If $B$ and $C$ are $n * n$ complex matrices such that $BC=qCB$ for some $q$ in $ℂ$, then we can apply the following argument to show that $q^m = 1$ for some $m ≥ 1$.
Let's assume that $q$ is an eigenvalue of $BC$ with corresponding eigenvector $v$. Then we have:
$BCv = qCBv = qC(Bv)$
Since v is nonzero, we can divide both sides by Cv to obtain:
$Bv = qv$
Therefore, $v$ is also an eigenvector of $B$ with eigenvalue $q$. Applying the same argument to $C$, we see that $v$ is also an eigenvector of $C$ with eigenvalue $q$.
Now, let's consider the matrix product $BC...CB$, where there are $m$ factors of $BC$ and $m-1$ factors of $CB$. By repeatedly applying the above argument, we see that each factor of $BC$ or $CB$ contributes a factor of $q$ to the eigenvalue of the product. Therefore, the eigenvalues of $BC...CB$ are $q^m$ times the eigenvalues of the identity matrix, which are all equal to $1$. Thus, we have:
$det(BC...CB) = q^{m*n}$
On the other hand, we can also write $BC...CB as (BC)^{m-1}CB$, so we have:
$det(BC...CB) = det((BC)^{m-1}) * det(CB)$
Since $BC=qCB$, we have $det(BC) = q^n det(CB)$, so $det((BC)^{m-1}) = q^{m*n} det(CB)^{m-1}$. Substituting this into the above equation, we get:
$q^{m*n} det(CB)^{m-1} det(CB) = q^{m*n} det(CB)^m$
Since $det(CB) ≠ 0$ (otherwise $B$ or $C$ would be singular), we can divide both sides by $det(CB)^{m-1} det(CB)$ to obtain:
$q^{m*n} = det(CB)$
Therefore, we have shown that $q^m = det(CB)^{1/n}$ for some $m ≥ 1$. Since $det(CB)$ is a complex number of magnitude $1$ (since $B$ and $C$ are both invertible and have the same size), $q^m$ must also be a complex number of magnitude $1$, so we must have $q^m = 1$ for some integer $m ≥ 1$. Please cheak this or give another solution
The statement is false. Consider e.g. $C=0$ and $|q|\ne1$.

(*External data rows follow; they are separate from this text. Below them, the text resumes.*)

-- ==== Sys2Proof/Machine/Metering.lean ====
section
/-! DEFINITION. Metering (R209 to R243): sampling, zero crossings, line cycles, energy registers, publication, demand intervals, live
calibration, port meters, the metering record, and the assertion of PFW (R94, R177, R238). -/

namespace Sys2Proof.Machine

/-! ## Numbers -/

/-- A ratio of integers as binary32, rounded to nearest even. -/
def ratF32 (num : Int) (den : Nat) : Word :=
  if num = 0 ∨ den = 0 then 0
  else
    let n := num.natAbs
    let k := Nat.log2 den + 30 - Nat.log2 n
    let q := n * 2 ^ k / den
    fword (fround f32 (decide (num < 0)) q (-(k : Int)) (n * 2 ^ k % den != 0)).1

/-- The square root of a ratio times a binary32, rounded to nearest even once: √(num/den) · m · 2^e. -/
def rootF32 (num den : Nat) (scale : Word) : Word :=
  match fval scale with
  | .num _ m e =>
    let n := num * m * m
    if n = 0 ∨ den = 0 then 0
    else
      let k := Nat.log2 den / 2 + 32 - Nat.log2 n / 2
      let x := n * 4 ^ k / den
      let r := iroot 2 x
      fword (fround f32 false r (e - k) (r * r != x || n * 4 ^ k % den != 0)).1
  | _ => scale

/-- `num/den` times an exact binary value, rounded once to an integer with ties away from zero. -/
def timesExact (num : Int) (den : Nat) (v : FVal) : Int :=
  match v with
  | .num neg m e =>
    let x : Int := num * (if neg then -(m : Int) else m)
    if 0 ≤ e then roundDiv (x * ((2 ^ e.toNat : Nat) : Int)) den else roundDiv x ((den * 2 ^ (-e).toNat : Nat) : Int)
  | _ => 0


/-! ## Access -/

def voltAt (s : State) (v : Nat) : VoltCh := tget (fun _ => {}) s.meter.volts v
def setVolt (s : State) (v : Nat) (x : VoltCh) : State := { s with meter := { s.meter with volts := tput (fun _ => {}) s.meter.volts v x } }
def currAt (s : State) (i : Nat) : CurrCh := tget (fun _ => {}) s.meter.currs i
def setCurr (s : State) (i : Nat) (x : CurrCh) : State := { s with meter := { s.meter with currs := tput (fun _ => {}) s.meter.currs i x } }
def circAt (s : State) (c : Nat) : Circuit := tget (fun _ => {}) s.meter.circuits c
def setCirc (s : State) (c : Nat) (x : Circuit) : State := { s with meter := { s.meter with circuits := tput (fun _ => {}) s.meter.circuits c x } }
def portMeterAt (s : State) (p : Nat) : PortMeter := tget (fun _ => {}) s.meter.ports p
def setPortMeter (s : State) (p : Nat) (x : PortMeter) : State := { s with meter := { s.meter with ports := tput (fun _ => {}) s.meter.ports p x } }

For a less obvious counterexample, consider $B=\pmatrix{2&0\\ 0&1},\,C=\pmatrix{0&1\\ 0&0}$ and $q=2$.
The statement in question is true if $BC$ is not nilpotent, i.e., if $BC$ has at least one nonzero eigenvalue, but your proof is valid only when both $B$ and $C$ are invertible.
Suppose $BC$ has at least one nonzero eigenvalue. Then $q$ must be nonzero, otherwise $BC=qCB=0$ has only zero eigenvalues. Let $\lambda$ be any nonzero eigenvalue of $BC$. Since $CB=\frac{1}{q}BC$, $\frac{1}{q}\lambda$ is an eigenvalue of $CB$. However, by Sylvester’s secular theorem, $BC$ and $CB$ have the same spectrum. Hence $\frac{\lambda}{q}$ is also an eigenvalue of $BC$. So, inductively, every number in the list $\{\lambda,\frac{\lambda}{q},\frac{\lambda}{q^2},\frac{\lambda}{q^3}\ldots\}$ is an eigenvalue of $CB$. Since $CB$ has only finitely many eigenvalues, this list must contain repeated values. Hence $\frac{\lambda}{q^r}=\frac{\lambda}{q^s}$ for some $r<s$. In turn, $q^{r-s}=1$.